**WHAT TO PRODUCE**
Only one stretch of the data below should be repeated: the lines from the line containing "mask) := by" through the line containing "theorem exec_hostWrite_corrected (hw", inclusive, exactly as they are.
━━━ PROVIDED MATERIAL
theorem doorbellWrite_evHead (s : State) (ch v : Nat) : s.doorbellWrite ch 0x1000 15 v = s.evHeadWrite ch v := by
  simp [State.doorbellWrite]

/-! ### The row -/

section
variable {s : State} {ch mask link : Nat} {p : BurstAddr} {beats : List Word16}
  (h : s.portServes ch = true) (hl : beats.length = 16 ∨ beats.length = 32)
include h hl

/-- A burst without a link error, or with write link ECC disabled. -/
theorem exec_hostWrite (hlink : link = 0 ∨ (s.chan ch).wecc = false) :
    exec (.hostWrite ch p beats mask link) s = .next (s.burstWrite ch
      (portAddr p.bank p.row p.col - portAddr p.bank p.row p.col % (bytesOf beats).length) (bytesOf beats) mask) := by
  have hecc : ¬(link ≠ 0 ∧ (s.chan ch).wecc = true) := by
    rintro ⟨h0, hw⟩
    rcases hlink with e | e
    · exact h0 e
    · rw [e] at hw
      exact Bool.false_ne_true hw
  exact congrArg Host.Outcome.next ((if_pos ⟨h, hl⟩).trans (if_neg hecc))

/-- A burst with a single-bit link error. -/
theorem exec_hostWrite_corrected (hw : (s.chan ch).wecc = true) :
    exec (.hostWrite ch p beats mask 1) s = .next ((s.bump (portCtr ch 0) 1).burstWrite ch
      (portAddr p.bank p.row p.col - portAddr p.bank p.row p.col % (bytesOf beats).length) (bytesOf beats) mask) :=
  congrArg Host.Outcome.next ((if_pos ⟨h, hl⟩).trans ((if_pos ⟨Nat.one_ne_zero, hw⟩).trans (if_pos rfl)))

/-- A burst with an uncorrectable link error. -/
theorem exec_hostWrite_lost (hw : (s.chan ch).wecc = true) :
    exec (.hostWrite ch p beats mask 2) s = .next (s.burstLinkError ch
      (portAddr p.bank p.row p.col - portAddr p.bank p.row p.col % (bytesOf beats).length) (bytesOf beats) mask) :=
  congrArg Host.Outcome.next ((if_pos ⟨h, hl⟩).trans ((if_pos ⟨by decide, hw⟩).trans (if_neg (by decide))))

end

/-- Settles O18: a burst's row is the burst itself, a doorbell of it is the doorbell's own row, and each of those is its branch. -/
theorem hostWritesComplete : Obligations.HostWritesComplete := by
  refine ⟨?window, ?elsewhere, ?sqTail, ?rqHead, ?evHead, ?corrected, ?lost, ?sqTailRow, ?rqHeadRow, ?evHeadRow⟩
  case window =>
    intro s ch bank row col a mask link beats data hwf h hl hd ha hlink hwin
    have hch := portServes_lt h
    have hbyte := byte_burstWrite hwf hch hwin data mask
    refine ⟨s.burstWrite ch a data mask, ?_, ?_, fun i hi => ?_, fun x hx => ?_⟩
    · rw [exec_hostWrite h hl hlink, ha, hd]
    · rw [burstWrite_window hch a mask data hwin]
    · rw [hbyte, if_pos (by omega), Nat.add_sub_cancel_left, enabledBytes_getD mask hi]
      split <;> rfl
    · rw [hbyte, if_neg (by omega)]
  case elsewhere =>
    intro s ch bank row col a n mask link beats h hl hn ha hlink hlo hpage
    rw [exec_hostWrite h hl hlink, length_bytesOf, ← hn, ← ha]
    unfold State.burstWrite
    dsimp only
    rw [if_neg (by omega), length_bytesOf, ← hn, if_neg (by omega : ¬(0x04D00000 ≤ a ∧ a < 0x04D10000))]
  case sqTail =>
    intro s ch bank row col a o mask link beats data h hl hd ha hlink hao ho hq hm
    have hlen := length_bytesOf_burst hl hd
    rw [exec_hostWrite h hl hlink, ← hd, ← ha, burstWrite_doorbells s ch hao (by omega) (by rw [hm]; decide),
      doorbellWrites_single s ch o hlen hm (by decide) enables_first, Nat.mul_zero, Nat.add_zero, doorbellWrite_sqTail s ch _ ho hq]
  case rqHead =>
    intro s ch bank row col a o mask link beats data h hl hd ha hlink hao ho hq hm
    have hlen := length_bytesOf_burst hl hd
    rw [exec_hostWrite h hl hlink, ← hd, ← ha, burstWrite_doorbells s ch hao (by omega) (by rw [hm]; decide),
      doorbellWrites_single s ch o hlen hm (by decide) enables_third, doorbellWrite_rqHead s ch _ ho hq]
  case evHead =>
    intro s ch bank row col mask link beats data h hl hd ha hlink hm
    have hlen := length_bytesOf_burst hl hd
    rw [exec_hostWrite h hl hlink, ← hd, ha, burstWrite_doorbells s ch (o := 0x1000) rfl (by decide) (by rw [hm]; decide),
      doorbellWrites_single s ch _ hlen hm (by decide) enables_first, Nat.mul_zero, Nat.add_zero, doorbellWrite_evHead]
  case corrected =>
    intro s ch bank row col a mask beats data h hl hd ha hw
    rw [exec_hostWrite_corrected h hl hw, ← hd, ← ha]
  case lost =>
    intro s u ch bank row col a n mask beats h hl hn ha hw hu
    rw [exec_hostWrite_lost h hl hw, length_bytesOf, ← hn, ← ha, State.burstLinkError, length_bytesOf, ← hn, ← hu]
    rfl
  case sqTailRow =>
    rintro s u q v old new h rfl rfl rfl
    exact congrArg Host.Outcome.next (if_pos h)
  case rqHeadRow =>
    intro s q v h
    exact congrArg Host.Outcome.next (if_pos h)
  case evHeadRow =>
    rintro s ch v new c h rfl rfl
    exact congrArg Host.Outcome.next (if_pos h)

end Sys2Proof.Proofs
end

section
/-! PROOFS. Where a store of a thread leaves more than it stores changed (O55): stored errors kept out of order. -/

namespace Sys2Proof.Proofs
open Sys2Proof Sys2Proof.Machine Sys2Proof.Laws

/-- The command whose job holds the crew below. -/
def crewCmd : Cmd :=
  { uid := 0, opcode := 0, flags := 0, seq := 0, client := 0, ctx := some 1, deadline := none, decoded := 0, params := []
    phase := .ready, inFlight := true, late := false, sag := false, ackDue := false }

/-- Thread 0 of tile 0 runs, X1 holding 64. Word 0 holds eight clean zeros. One bit of byte 64 is inverted, and two of byte 0; the list
of stored errors, which lookups take to rise, has line 64 first, so that no lookup finds the error of line 0. -/
def unsortedFlaws : State :=
  (State.modTile { State.reset with
      sched := { State.reset.sched with jobs := [{ jobOfCmd crewCmd State.reset 1 with state := .running }] }
      mem := ⟨[], (List.range 8).map (fun i => (i, 1))⟩
      store := { State.reset.store with flaws := [(64, 1 :: List.replicate 103 0), (0, 3 :: List.replicate 103 0)] } } 0
    (fun x => { x with ctx := some 1 })).modThread 0 0 (fun h => { h.setX 1 64 false with started := true })

theorem unsortedFlaws_memoryOk : unsortedFlaws.memoryOk := by
  unfold State.memoryOk
  decide +kernel

theorem unsortedFlaws_access :
    unsortedFlaws.access 0 0 (((unsortedFlaws.tile 0).thread 0).effAddr 1 0) 8 8 true = .ok 64 := by
  have haddr : ((unsortedFlaws.tile 0).thread 0).effAddr 1 0 = (64, false) := by decide +kernel
  have hreach : unsortedFlaws.reach 0 64 8 true = .ok 64 := by decide +kernel
  rw [haddr, State.access, hreach]
  rfl

theorem unsortedFlaws_read : unsortedFlaws.readPByte 0 = ⟨0, false⟩ := by decide +kernel

/-- The store of eight bytes to address 64 takes away the error of that line, and lookups then find that of line 0. -/
theorem unsortedFlaws_store : ∃ u, exec (.store 0 0 3 1 0 0) unsortedFlaws = .next u ∧ u.readPByte 0 = ⟨0, true⟩ :=
  ⟨_, rfl, by decide +kernel⟩

/-- Refutes O55: its first clause asks of the state that its memory is in canonical form, and not that its list of stored errors rises. In
`unsortedFlaws` a store to line 64 takes that line's entry off the list, and word 0, of whose line no error was found before, then reads
as poisoned. -/
theorem not_storesTouchOnlyTheirBytes : ¬ Obligations.StoresTouchOnlyTheirBytes := by
  rintro ⟨store, -, -⟩
  obtain ⟨u, hu, hread⟩ := unsortedFlaws_store
  obtain ⟨own, -⟩ := store unsortedFlaws u 0 0 3 1 0 0 64 0 unsortedFlaws_memoryOk (by decide +kernel) (by decide) unsortedFlaws_access
    (.inl (by decide)) hu
  obtain ⟨-, word⟩ := own (by decide) (by decide)
  have same : u.readPByte 0 = unsortedFlaws.readPByte 0 := word (.inl (by decide)) (by decide +kernel)
  rw [hread, unsortedFlaws_read] at same
  exact absurd same (by decide)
━━━━━━
**SOLVED EXERCISE**
      (portAddr p.bank p.row p.col - portAddr p.bank p.row p.col % (bytesOf beats).length) (bytesOf beats) mask) := by
  have hecc : ¬(link ≠ 0 ∧ (s.chan ch).wecc = true) := by
    rintro ⟨h0, hw⟩
    rcases hlink with e | e
    · exact h0 e
    · rw [e] at hw
      exact Bool.false_ne_true hw
  exact congrArg Host.Outcome.next ((if_pos ⟨h, hl⟩).trans (if_neg hecc))

/-- A burst with a single-bit link error. -/
theorem exec_hostWrite_corrected (hw : (s.chan ch).wecc = true) :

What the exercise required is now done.